──────── Input data ────────

def State.modReq (s : State) (c id : Nat) (f : FarReq → FarReq) : State :=
  s.modCore c (fun k => { k with far := k.far.map (fun (r : FarReq) => if r.id = id then f r else r) })

/-- A request served: its data, or the fault code of its access; a free that waited for it may go on (R179). -/
def State.serve (s : State) (c id : Nat) (data : List Byte) (fault : Nat) : State :=
  (s.modReq c id (fun r => { r with stage := .served data fault })).sweepFrees

/-- Bytes that a request names (R101). -/
def FarReq.span (r : FarReq) : Nat :=
  match r.kind with
  | .vld => 256
  | .vst => 256
  | _ => 8

/-- Does a request write? -/
def FarReq.writes (r : FarReq) : Bool :=
  match r.kind with
  | .st => true
  | .vst => true
  | .amo _ _ _ => true
  | _ => false

/-- The bytes of a store with their mask: four bytes a lane (R101). -/
def FarReq.masked (r : FarReq) : List (Byte × Bool) :=
  match r.kind with
  | .vst => ((List.range 256).zip r.data).map (fun e => (e.2, r.mask.toNat.testBit (e.1 / 4)))
  | _ => r.data.map (fun b => (b, true))

/-- Do two requests of a thread name a common 8 B word (R103)? -/
def FarReq.meets (a b : FarReq) : Bool :=
  decide (a.addr.toNat < b.addr.toNat + b.span) && decide (b.addr.toNat < a.addr.toNat + a.span)

/-- Is an earlier request of the same thread to a common word still ahead: at a local home not yet served, at a peer not yet
complete (R103, R318)? -/
def Core.heldBy (k : Core) (r : FarReq) (peer : Bool) : Bool :=
  k.far.any (fun (q : FarReq) => decide (q.id < r.id) && q.thread == r.thread && q.meets r &&
    (peer || (match q.stage with | .served _ _ => false | _ => true)))

/-- Is a request where its home may take it? -/
def FarReq.open_ (r : FarReq) : Bool :=
  match r.stage with
  | .slotted => true
  | .missing _ _ => false
  | _ => false

/-! ## Translation -/

/-- Is the leaf of a local address cached in the core (R168)? -/
def State.cachedLeaf (s : State) (c a : Nat) : Option Page :=
  match s.pageAt a with
  | some p => if (s.core c).tlb.elem (pageKey p.base) then some p else none
  | none => none

/-- A leaf cached: at most 256, the oldest leaves first (R168). -/
def Core.cacheLeaf (k : Core) (key : Nat) : Core :=
  if k.tlb.elem key then k else { k with tlb := (key :: k.tlb).take 256 }

/-- The remote translation that covers a peer address (R168). -/
def State.remoteOf (s : State) (g : Nat) : Option RemoteTrans :=
  s.keeper.remote.find? (fun r => r.page ≤ g && g < r.page + (if r.big then 2097152 else 65536))

/-! ## Retained copies (R183) -/

/-- The 256 B sectors that a range touches, and those that it covers. -/
def sectorsOf (g n : Nat) : List Nat := if n = 0 then [] else (List.range ((g + n - 1) / 256 - g / 256 + 1)).map (fun i => g / 256 + i)
def sectorsIn (g n : Nat) : List Nat := (sectorsOf g n).filter (fun k => decide (g ≤ 256 * k) && decide (256 * k + 256 ≤ g + n))

/-- Does a forward pass read a peer page as class W? The answer of a home does not say: a free value. -/
def wantsCopy (page epoch : Nat) : Bool := Config.freeFn 0x183 [page, epoch] % 2 == 1

/-- The retained copy of a page under an epoch. -/
def State.copyOf (s : State) (t : RemoteTrans) : Option Retained :=
  s.keeper.retained.find? (fun r => r.page == t.page && r.epoch == t.epoch)

/-- A copy with more bytes. -/
def Retained.add (r : Retained) (g : Nat) (data : List Byte) : Retained :=
  { r with got := (r.got ++ sectorsIn g data.length).dedup, data := Tab.writeBytes r.data (g - r.page) data }

/-- Bytes of a sealed peer page put into its retained copy, which begins while there is room (R183). -/
def State.retain (s : State) (t : RemoteTrans) (g : Nat) (data : List Byte) : State :=
  let put (s : State) (r : Retained) : State :=
    { s with keeper := { s.keeper with retained := s.keeper.retained.filter (fun x => x.page != r.page) ++ [r] } }
  match s.copyOf t with
  | some r => put s (r.add g data)
  | none =>
    let n := if t.big then 32 else 1
    let room := decide (s.obj (objKey 0x2400 9) * s.obj (objKey 0x2410 1) * 16 ≤ s.keeper.resident.free * 100)
    if !t.sealed || !room || decide (s.keeper.resident.free < n) || !wantsCopy t.page t.epoch then s
    else
      match s.pickFrame 1 n 0xFF none with
      | none => s
      | some f =>
        let r : Retained := { page := t.page, big := t.big, epoch := t.epoch, place := f }
        put (s.modPool 0 (fun p => p.take n)) (r.add g data)

/-- The bytes of a range that a retained copy serves. -/
def State.copyRead (s : State) (t : RemoteTrans) (g n : Nat) : Option (List Byte) :=
  match s.copyOf t with
  | some r => if (sectorsOf g n).all (fun k => r.got.elem k) then some (Tab.readBytes r.data (g - r.page) n) else none
  | none => none

/-- The first request of a stream engine that waits for a slot, by its address: that of a descriptor whose far data has yet to move. -/
def StreamDesc.wants (d : StreamDesc) : Option W64 := if d.op = 3 ∨ d.moved then none else some d.far

/-- The oldest waiting request of the threads for which a slot is free (R103). -/
def State.threadWants (s : State) (c : Nat) : Option FarReq :=
  (s.core c).far.find? (fun (r : FarReq) => r.stage == .waiting && s.slotFree c r.addr)

/-- Does stream engine e wait for a slot that is free for it? -/
def State.engineWants (s : State) (c e : Nat) : Bool :=
  let q := Tab.get (s.core c).se {} e
  !q.granted && (q.queue.head?.bind StreamDesc.wants).any (fun a => s.slotFree c a)

/-- R102, R103: a free slot goes round-robin among the requesters, the threads' loads and stores (0) and the eight stream engines
(1 + e), to the next after the one served last; within the threads to the oldest request whose bank is under its cap. -/
def execFarSlotGrant (c : CoreId) (s : State) : Out :=
  commit s (fun s =>
    let turn := (List.range 9).map (fun i => ((s.core c).lastReq + 1 + i) % 9)
    match turn.find? (fun q => if q = 0 then (s.threadWants c).isSome else s.engineWants c (q - 1)) with
    | none => s
    | some q =>
      let s1 := s.modCore c (fun k => { k with lastReq := q })
      if q = 0 then
        (match s.threadWants c with
          | some r => s1.modReq c r.id (fun r => { r with stage := .slotted })
          | none => s)
      else s1.modCore c (fun k => { k with se := Tab.upd k.se {} (q - 1) (fun e => { e with granted := true }) }))

/-- What the deck's check of a table line finds (R168, under class S): where it cannot be corrected, the walk's reader faults with 0x07, and
the error is counted and told as R173 says (DEDUCED, assumption 123). -/
def State.tableError (s : State) (ctx a : Nat) : State :=
  (s.bump (objKey 0x2400 0x12) 1).event 0x2431 srcKeeper [(2, ctx), (8, a), (1, 1)]

/-- R166–R168: a walk ends: a request that R167 does not allow is served with its fault, else the leaf is cached; `bad`: the walker's read of
a table line finds an error that its code cannot correct. -/
def execTranslationWalkComplete (c : CoreId) (x : WalkIn) (s : State) : Out :=
  commit s (fun s =>
    match (s.core c).req x.id with
    | none => s
    | some r =>
      if (r.stage = .walking ∨ r.stage = .slotted) ∧ s.isLocal r.addr then
        let a := localOf r.addr
        let code := s.useLocal r.ctx a r.writes
        if x.bad then (s.tableError r.ctx a).serve c x.id [] 0x07
        else
        match s.pageAt a with
        | some p =>
          if code ≠ 0 then s.serve c x.id [] code
          else (s.modCore c (fun k => k.cacheLeaf (pageKey p.base))).modReq c x.id (fun r => { r with stage := .slotted })
        | none => s.serve c x.id [] 0x05
      else s)

/-! ## Near cache (R104, R105) -/

/-- The near-cache line of a global address, if present with the page's epoch. -/
def Core.near (k : Core) (g epoch : Nat) : Option NcLine := k.nc.find? (fun l => l.line == g / 1024 && l.epoch == epoch)

/-- A line put in: 32 sets of 8 ways, least recently used out. -/
def nearPut (nc : List NcLine) (l : NcLine) : List NcLine :=
  let rest := nc.filter (fun x => x.line != l.line)
  let same := rest.filter (fun x => x.line % 32 == l.line % 32)
  let out := if same.length < 8 then none else same.getLast?
  l :: (match out with
    | some v => rest.filter (fun x => x.line != v.line)
    | none => rest)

────────

Activity: Scan the records above, then copy out each line that mentions "tableError".

Output of the exercise:
def State.tableError (s : State) (ctx a : Nat) : State :=
        if x.bad then (s.tableError r.ctx a).serve c x.id [] 0x07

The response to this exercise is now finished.